Moby-Dick Chapter 51: The Spirit-Spout Summary

  • Several weeks go by while the Pequod trolls around in different parts of the ocean.
  • One moonlit night, Fedallah sees a whale spout ahead of the ship in the distance.
  • Fedallah’s been keeping watch at night, even though usually seamen don’t lower the boats or hunt in the dark, whether they sight whales or not.
  • Ahab orders the sails to be set, and the Pequod rushes after the spout.
  • Different symbolic conflicts happen here: the ship seems to be torn between rushing forward after the whale and being lifted up toward heaven by the wind, and Ahab’s walk alternates between a living leg and a dead piece of whalebone.
  • Eventually, the spout stops appearing.
  • Everyone thinks they’ve seen it once, but no more.
  • Several days go by and the sailors have almost forgotten the spout when, suddenly, it appears t and disappears in the middle of the night again like before.
  • This keeps happening—every few nights, they see the spout, but they never actually see the whale, and they never catch up with it before it disappears.
  • Some of the sailors decide, purely due to superstition, the creepiness of the calm weather, and the mysterious evening spout, that this must be Moby Dick.
  • When the Pequod finally turns east (they’ve been heading south in the Atlantic, and now they’re going around the Cape of Good Hope, the southern tip of Africa), the spirit-spout and creepy calmness disappear in stormy weather, but things are still pretty depressing.
  • Sea-ravens land on the ship in droves, as though it were already an abandoned wreck for them to scavenge.

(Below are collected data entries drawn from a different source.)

-- ==== Sys2Proof/Machine/Recovery.lean ====
section
/-! DEFINITION. Scrub, press and live remap (R396–R404). -/

namespace Sys2Proof.Machine

/-! ### Scrub (R396, R397) -/

/-- The scrubber's control register. -/
def scrubCa : ScrubUnit → Nat
  | .tile t => tileCa t 0x06 0x18
  | .vat f => vatCa f 0 0x18
  | .cellar f => cellarCa f 0 0x08

/-- Lines of a scrubber's store. -/
def scrubLines : ScrubUnit → Nat
  | .tile _ => 49664
  | .vat _ => 65536
  | .cellar _ => 50331648

def State.scrubber (s : State) : ScrubUnit → Scrubber
  | .tile t => (s.tile t).scrub
  | .vat f => (s.fieldSt f.val).vatScrub
  | .cellar f => (s.fieldSt f.val).celScrub

def State.setScrubber (s : State) (u : ScrubUnit) (x : Scrubber) : State :=
  match u with
  | .tile t => s.modTile t fun y => { y with scrub := x }
  | .vat f => s.modField f.val fun y => { y with vatScrub := x }
  | .cellar f => s.modField f.val fun y => { y with celScrub := x }

/-- Whether the store of a scrubber is served and takes cycles (R379). -/
def State.scrubClocked (s : State) : ScrubUnit → Bool
  | .tile t => s.clocked t.field.val
  | .vat f => s.clocked f.val
  | .cellar f => s.cellarReady f && !s.rind.power.stopped.contains f.val

/-- Whether a scrubber runs. -/
def State.scrubRuns (s : State) (u : ScrubUnit) : Bool := s.bit (scrubCa u) 63 && s.scrubClocked u

/-- The Vat line of an index, unless it is being filled or a miss entry holds it. -/
def State.scrubVatLine (s : State) (f : FieldNo) (n : Nat) : Option VatLine :=
  match tget none (s.vat f).lines n with
  | some l => if (s.vat f).miss.any (fun m => m.line == l.line) then none else some l
  | none => none

/-- The keys, in the table of errors, of the words of line n of a store of memory. -/
def scrubKeys (u : ScrubUnit) (n : Nat) : List Nat :=
  match u with
  | .tile t =>
    if n < 49152 then (List.range 64).map fun i => padAddr t (512 * n) / 8 + i
    else (List.range 64).map fun i => istoreErr t (64 * (n - 49152) + i)
  | .cellar f => (List.range 64).map fun i => cellarAddr f.val (512 * n) / 8 + i
  | .vat _ => []

/-- Upsets that have befallen words of the line since it was last read or written: each names a word and its error. -/
def State.scrubUpset (s : State) (u : ScrubUnit) (n : Nat) (ups : List (Fin 64 × Bool)) : State :=
  let e (two : Bool) : Nat := if two then 2 else 1
  match u with
  | .vat f =>
    match tget none (s.vat f).lines n with
    | some l => s.modVat f fun v => Vat.put v n (some { l with errs := ups.foldl (fun m w => tset 0 m w.1.val (max (tget 0 m w.1.val) (e w.2))) l.errs })
    | none => s
  | _ => ups.foldl (fun s w =>
    let k := (scrubKeys u n).getD w.1.val 0
    { s with ecc := tset 0 s.ecc k (max (tget 0 s.ecc k) (e w.2)) }) s

/-- The errors of line n: the words correctable and those not, by word of the line. -/
def State.scrubErrs (s : State) (u : ScrubUnit) (n : Nat) : List Nat × List Nat :=
  let at_ (i : Nat) : Nat := match u with
    | .vat f => (match s.scrubVatLine f n with | some l => tget 0 l.errs i | none => 0)
    | _ => tget 0 s.ecc ((scrubKeys u n).getD i 0)
  ((List.range 64).filter fun i => at_ i == 1, (List.range 64).filter fun i => decide (2 ≤ at_ i))

/-- The errors of a scrubbed line recorded: corrected words counted, and one event for a line with an uncorrectable word. -/
def State.scrubCount (s : State) (u : ScrubUnit) (n : Nat) (ce ue : List Nat) : State :=
  match u with
  | .tile t =>
    let s := s.padCe t ce.length
    if ue.isEmpty then s
    else if n < 49152 then s.padUe t (512 * n)
    else s.postTile 0x0C t (BitVec.ofNat 64 n)
  | .vat f =>
    let s := s.vatCorrected f ce.length
    if ue.isEmpty then s
    else (s.raise (vatFlagsCa f) 1).postVat 0x0C f none (match s.scrubVatLine f n with | some l => 512 * l.line | none => 0)
  | .cellar f =>
    let s := if ce.isEmpty then s else s.bumpSat (celStatusCa f) 47 32 (((ce.map (· / 8)).eraseDups).length)
    if ue.isEmpty then s else s.cellarUe f (512 * n)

The sea is choppy and violent.
  • All they can do is ride out the storm, so Ahab stands silently on the deck staring into the wind, and the crew ride in the waist (the level just below the main deck), tying themselves to the railings to make primitive seatbelts.
  • Starbuck is haunted by Ahab’s behavior, especially one evening, when he goes into the captain’s cabin to look at the barometer. He finds Ahab asleep in his chair with his head thrown back and his closed eyes pointed toward the compass.